Excavating Green Gold (a post by Josh)

Here, as promised yesterday, is a listing of my top ten. Top ten loves in the oil category. Mainly: olive oil and truffle oil. There’s much to say and even more memories, but here is a smattering of oil loves.

Olive Oil
I have get down to the basics before I go and start telling you about the slight variances that I have fallen in love with. So, here it is to me: olive oil. This stuff (as one sign in Florence, Italy once read) is Green Gold. Wait, green? Yup, most of the good olive oils in Italy, Spain, Greece, France, and New Zealand all have a slight green tint to the oil. This generally means you should get ready for a slight bite. It’s not just food lubrication as most Americans see olive oil, but it’s a flavor unto itself. Wait, let me back up. Olive oil is one of my most favorit-est things because it is universal in the cooking world.

(Notice, I did not say baking. Almost never use olive oil in your baking dishes; it will give that desired sweet a strange savory flavor. Especially if the dish calls for a pinch of salt, which most baked goods do).

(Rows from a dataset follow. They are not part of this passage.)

-- ==== Sys2Proof/Laws/Decode.lean ====
section
/-! SUPPORT. Laws of the decoder: what it reads from a list of bytes, and the bytes of a table word. -/

namespace Sys2Proof

open Sys2Proof.Machine

/-- Decoding a list that holds the whole instruction is decoding its window. -/
theorem decode_of_window {b0 : Byte} {rest : List Byte} {i : Instr} (len : ¬ rest.length + 1 < opcodeLength b0)
    (h : decodeWindow b0 (rest.getD 0 0#8) (rest.getD 1 0#8) = .ok i) :
    decode (b0 :: rest) = .ok (i, rest.drop (opcodeLength b0 - 1)) := by
  simp only [decode, if_neg len, h]

/-- A 0xCB byte and a sub-opcode decode by the CB map (30_encoding.md R85). -/
theorem decode_cb (b1 : Byte) (rest : List Byte) : decode (0xCB#8 :: b1 :: rest) = .ok (decodeCb b1, rest) :=
  decode_of_window (b0 := 0xCB#8) (rest := b1 :: rest) (by show ¬ (rest.length + 1 + 1 < 2); omega) rfl

/-- No instruction is longer than three bytes (30_encoding.md R80). -/
theorem opcodeLength_le (b0 : Byte) : opcodeLength b0 ≤ 3 := by revert b0; decide

theorem opcodeLength_pos (b0 : Byte) : 0 < opcodeLength b0 := by revert b0; decide

/-- Decoding three bytes is decoding the window they are. -/
theorem decode_three (b0 b1 b2 : Byte) :
    (∃ i rest, decodeWindow b0 b1 b2 = .ok i ∧ decode [b0, b1, b2] = .ok (i, rest)) ∨
      ∃ e, decodeWindow b0 b1 b2 = .error e ∧ decode [b0, b1, b2] = .error e := by
  have len : ¬ [b1, b2].length + 1 < opcodeLength b0 := by have := opcodeLength_le b0; simp; omega
  cases h : decodeWindow b0 b1 b2 with
  | ok i => exact .inl ⟨i, _, rfl, decode_of_window len h⟩
  | error e =>
    refine .inr ⟨e, rfl, ?_⟩
    have h' : decodeWindow b0 ([b1, b2].getD 0 0#8) ([b1, b2].getD 1 0#8) = .error e := h
    simp only [decode, if_neg len, h']

/-- A table word is laid out as three bytes. -/
theorem tableBytes_three (nbits w : Nat) : ∃ b0 b1 b2, tableBytes nbits w = [b0, b1, b2] := by
  unfold tableBytes; dsimp only; split <;> exact ⟨_, _, _, rfl⟩

/-- What a table word decodes to is what its window decodes to. -/
theorem decodeTableWord_window {nbits w : Nat} {b0 b1 b2 : Byte} {i : Instr} (e : tableBytes nbits w = [b0, b1, b2])
    (h : decodeTableWord nbits w = some i) : decodeWindow b0 b1 b2 = .ok i := by
  unfold decodeTableWord at h
  rw [e] at h
  rcases decode_three b0 b1 b2 with ⟨j, rest, hw, hd⟩ | ⟨r, -, hd⟩ <;> rw [hd] at h
  · cases h; exact hw
  · cases h

/-- An instruction is written with one, two or three bytes. -/
theorem encode_length (i : Instr) : (encode i).length = 1 ∨ (encode i).length = 2 ∨ (encode i).length = 3 := by
  cases i <;> first | exact .inl rfl | exact .inr (.inl rfl) | exact .inr (.inr rfl)

end Sys2Proof
end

It is called green gold because one: it is green, and two: because it flavors most dishes in the Mediterranean repertoire. It’s silky, heavy, robust and compliments garlic, salt, pepper and just about any other savory spice you throw at it. Too much, and your food is greasy, too little and the garlic is burning in a dry pan. Olive oil is something I thought I knew before traveling outside of the US, and something I fell in love with when I got outside of the US borders. Here are a few of my favorite oils I’ve met, taken out for dinner and back to my place for later.

Tuscan Bread and Olive Oil
My first introduction to Mediterranean olive oil was the first day of my semester in Italy. After a long flight from New York to Rome to Florence, followed by a taxi cab ride that weaved in and out of Florentine traffic, I found myself standing outside of my new apartment. It sat right on the corner, near the Ponte Alla Grazie, overlooking the Arno river. Now if you don’t know where that is, pull up maps.google.com, type in Florence, Italy, search for the Ponte Vecchio, and look one bridge to the left. That’s where I lived. After I climbed the two flights of stairs, met my new flat-mates, and unloaded my suitcase, we all bounced our way down to the nearest restaurant. We wanted to get something truly Italian. Well, that’s hard to find in a touristy downtown like Florence boasts, but we did manage to find something without a picture menu – a plus.

What I remember most about this place, though, was the compulsory bread and oil before the meal. Tuscan bread has no salt in it due to an age old tradition. I could explain, but let’s keep rolling. Due to the bland taste, oil and salt is provided. Pour the greenish oil onto a plate, add some salt to heighten the oil’s olivey bite, and soak a piece of white Tuscan bread in it. Spinach dip from Applebee’s has nothing on that.

The Tasting Tent
Numbers three, four, and five of my favorite oils all pour out of an olive oil tasting. Please, allow me to explain. If you go back to that map, and find my building, you will also see that Piazza de Santa Croce is very close to where I once lived. So close, that I passed through it every day, either on my way to market or class or on a walk or to gaze up at the beauty that was Santa Croce. Either way, I saw it a lot. Enough to know when something was a little askew about the place. Like that one time when a white rectangle tent popped up overnight in the right hand corner of the piazza. My friends didn’t give it a second glance, since they thought it was some art exhibit or something. I wanted to go in and see what art it was. I dragged my friend, Mags, into the tent one evening during a routine walk and found not art, but about fifteen artisans with tables. Each table had different oils from the Tuscan area, and you could taste each one to find your favorite. I found three favorites, after at least three tastings of each.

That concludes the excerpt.